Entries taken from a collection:

-- ==== Sys2Proof/Config.lean ====
section
/-! DEFINITION. What is fixed for the hardware (R9, R10, R12 and R14 of 00_scope.md, and the flush bytes of R13) and the parameters
of R5 and R15 to R21, with their defaults. -/

namespace Sys2Proof

/-- The twelve lifecycle states, R47 (10_state.md). -/
inductive LifecycleState where
  | powerOff
  | moduleStartup
  | configure
  | sleep
  | idle
  | externalInterrupt
  | statusReading
  | receive
  | receiving
  | transmit
  | transmitting
  | poweringOff
  deriving DecidableEq, Repr

namespace Config

/-- `NUM_PIPES`, R9. -/
def numPipes : Nat := 6

/-- `MAX_AW`, R10: the widest address in bytes. -/
def maxAw : Nat := 5

/-- The default of `LEGAL_AW`, R11. -/
def legalAw : List Byte := [3, 4, 5]

/-- `BUF_CAP`, R12: one command byte and the widest payload. -/
def bufCap : Nat := 1 + maxAw

/-- The default of `OP_READ`, R13; also the `op` field of R_REGISTER in the table of R121. -/
def opRead : Byte := 0x00

/-- The default of `OP_WRITE`, R13; also the `op` field of W_REGISTER in the table of R121. -/
def opWrite : Byte := 0x20

/-- `OP_FLUSH_TX`, R13. -/
def opFlushTx : Byte := 0xE1

/-- `OP_FLUSH_RX`, R13. -/
def opFlushRx : Byte := 0xE2

/-- `REG_ADDR_BITS`, R14. -/
def regAddrBits : Nat := 5

end Config

/-- `P2P5_REFERENCE`, R17: what the upper bytes of a pipe 2 to 5 address are compared with. -/
inductive P2P5Reference where
  | cache
  | input
  deriving DecidableEq, Repr

/-- One row of a `NEXT_AFTER_STATUS` table: taken when the masked STATUS and FIFO_STATUS bytes have the given values. -/
structure StatusRule where
  statusMask : Byte
  statusValue : Byte
  fifoMask : Byte
  fifoValue : Byte
  target : LifecycleState
  deriving DecidableEq, Repr

/-- `NEXT_AFTER_STATUS`, R19, as plain data: the first rule that fits gives the state, else `otherwise`.
Every function of two bytes into the twelve states is such a table (log entry 8). -/
structure StatusTable where
  rules : List StatusRule
  otherwise : LifecycleState
  deriving DecidableEq, Repr

/-- The parameters of a step (R29): those that stay open in the spec (R15 to R21) and the source's unaudited literals
(R5; "Parameters left open" of 92_eei_decisions.md, I1 of 93_implementation_defined.md).
They are a field of State that no step writes (log entry 7). -/
structure Params where
  /-- `LEGAL_AW`, R11: the legal address widths in bytes. -/
  legalAw : List Byte
  /-- `OP_READ`, R13. -/
  opRead : Byte
  /-- `OP_WRITE`, R13. -/
  opWrite : Byte
  /-- `STARTUP_SETTLE_MS`, R15. -/
  startupSettleMs : U64
  /-- `POWERON_IRQ_MASK`, R16: MASK_RX_DR, MASK_TX_DS, MASK_MAX_RT from bit 2 down. -/
  powerOnIrqMask : BitVec 3
  /-- `EN_AA_REQUIRES_ENABLE`, R17. -/
  enAaRequiresEnable : Bool
  /-- `P2P5_REFERENCE`, R17. -/
  p2p5Reference : P2P5Reference
  /-- `FILL_BYTE`, R18. -/
  fillByte : Byte
  /-- `NEXT_AFTER_STATUS`, R19. -/
  nextAfterStatus : StatusTable
  /-- `EXPOSE_ENGINE`, R20. -/
  exposeEngine : Bool
  /-- `INCLUDE_SEQUENCER`, R21. -/
  includeSequencer : Bool
  deriving DecidableEq, Repr

namespace Config

/-- The defaults of R11, R13 and R15 to R21: the values the spec fixes for the hardware. -/
def defaultParams : Params where
  legalAw := legalAw
  opRead := opRead
  opWrite := opWrite
  startupSettleMs := 100
  powerOnIrqMask := 0b011
  enAaRequiresEnable := true
  p2p5Reference := .cache
  fillByte := 0xFF
  nextAfterStatus := { rules := [], otherwise := .receive }
  exposeEngine := false
  includeSequencer := true

end Config

end Sys2Proof
end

--- ACTIVITY ---
Repeat the records above in full, character for character.

--- RESPONSE ---
-- ==== Sys2Proof/Config.lean ====
section
/-! DEFINITION. What is fixed for the hardware (R9, R10, R12 and R14 of 00_scope.md, and the flush bytes of R13) and the parameters
of R5 and R15 to R21, with their defaults. -/

namespace Sys2Proof

/-- The twelve lifecycle states, R47 (10_state.md). -/
inductive LifecycleState where
  | powerOff
  | moduleStartup
  | configure
  | sleep
  | idle
  | externalInterrupt
  | statusReading
  | receive
  | receiving
  | transmit
  | transmitting
  | poweringOff
  deriving DecidableEq, Repr

namespace Config

/-- `NUM_PIPES`, R9. -/
def numPipes : Nat := 6

/-- `MAX_AW`, R10: the widest address in bytes. -/
def maxAw : Nat := 5

/-- The default of `LEGAL_AW`, R11. -/
def legalAw : List Byte := [3, 4, 5]

/-- `BUF_CAP`, R12: one command byte and the widest payload. -/
def bufCap : Nat := 1 + maxAw

/-- The default of `OP_READ`, R13; also the `op` field of R_REGISTER in the table of R121. -/
def opRead : Byte := 0x00

/-- The default of `OP_WRITE`, R13; also the `op` field of W_REGISTER in the table of R121. -/
def opWrite : Byte := 0x20

/-- `OP_FLUSH_TX`, R13. -/
def opFlushTx : Byte := 0xE1

/-- `OP_FLUSH_RX`, R13. -/
def opFlushRx : Byte := 0xE2

/-- `REG_ADDR_BITS`, R14. -/
def regAddrBits : Nat := 5

end Config

/-- `P2P5_REFERENCE`, R17: what the upper bytes of a pipe 2 to 5 address are compared with. -/
inductive P2P5Reference where
  | cache
  | input
  deriving DecidableEq, Repr

/-- One row of a `NEXT_AFTER_STATUS` table: taken when the masked STATUS and FIFO_STATUS bytes have the given values. -/
structure StatusRule where
  statusMask : Byte
  statusValue : Byte
  fifoMask : Byte
  fifoValue : Byte
  target : LifecycleState
  deriving DecidableEq, Repr

/-- `NEXT_AFTER_STATUS`, R19, as plain data: the first rule that fits gives the state, else `otherwise`.
Every function of two bytes into the twelve states is such a table (log entry 8). -/
structure StatusTable where
  rules : List StatusRule
  otherwise : LifecycleState
  deriving DecidableEq, Repr

/-- The parameters of a step (R29): those that stay open in the spec (R15 to R21) and the source's unaudited literals
(R5; "Parameters left open" of 92_eei_decisions.md, I1 of 93_implementation_defined.md).
They are a field of State that no step writes (log entry 7). -/
structure Params where
  /-- `LEGAL_AW`, R11: the legal address widths in bytes. -/
  legalAw : List Byte
  /-- `OP_READ`, R13. -/
  opRead : Byte
  /-- `OP_WRITE`, R13. -/
  opWrite : Byte
  /-- `STARTUP_SETTLE_MS`, R15. -/
  startupSettleMs : U64
  /-- `POWERON_IRQ_MASK`, R16: MASK_RX_DR, MASK_TX_DS, MASK_MAX_RT from bit 2 down. -/
  powerOnIrqMask : BitVec 3
  /-- `EN_AA_REQUIRES_ENABLE`, R17. -/
  enAaRequiresEnable : Bool
  /-- `P2P5_REFERENCE`, R17. -/
  p2p5Reference : P2P5Reference
  /-- `FILL_BYTE`, R18. -/
  fillByte : Byte
  /-- `NEXT_AFTER_STATUS`, R19. -/
  nextAfterStatus : StatusTable
  /-- `EXPOSE_ENGINE`, R20. -/
  exposeEngine : Bool
  /-- `INCLUDE_SEQUENCER`, R21. -/
  includeSequencer : Bool
  deriving DecidableEq, Repr

namespace Config

/-- The defaults of R11, R13 and R15 to R21: the values the spec fixes for the hardware. -/
def defaultParams : Params where
  legalAw := legalAw
  opRead := opRead
  opWrite := opWrite
  startupSettleMs := 100
  powerOnIrqMask := 0b011
  enAaRequiresEnable := true
  p2p5Reference := .cache
  fillByte := 0xFF
  nextAfterStatus := { rules := [], otherwise := .receive }
  exposeEngine := false
  includeSequencer := true

end Config

end Sys2Proof
end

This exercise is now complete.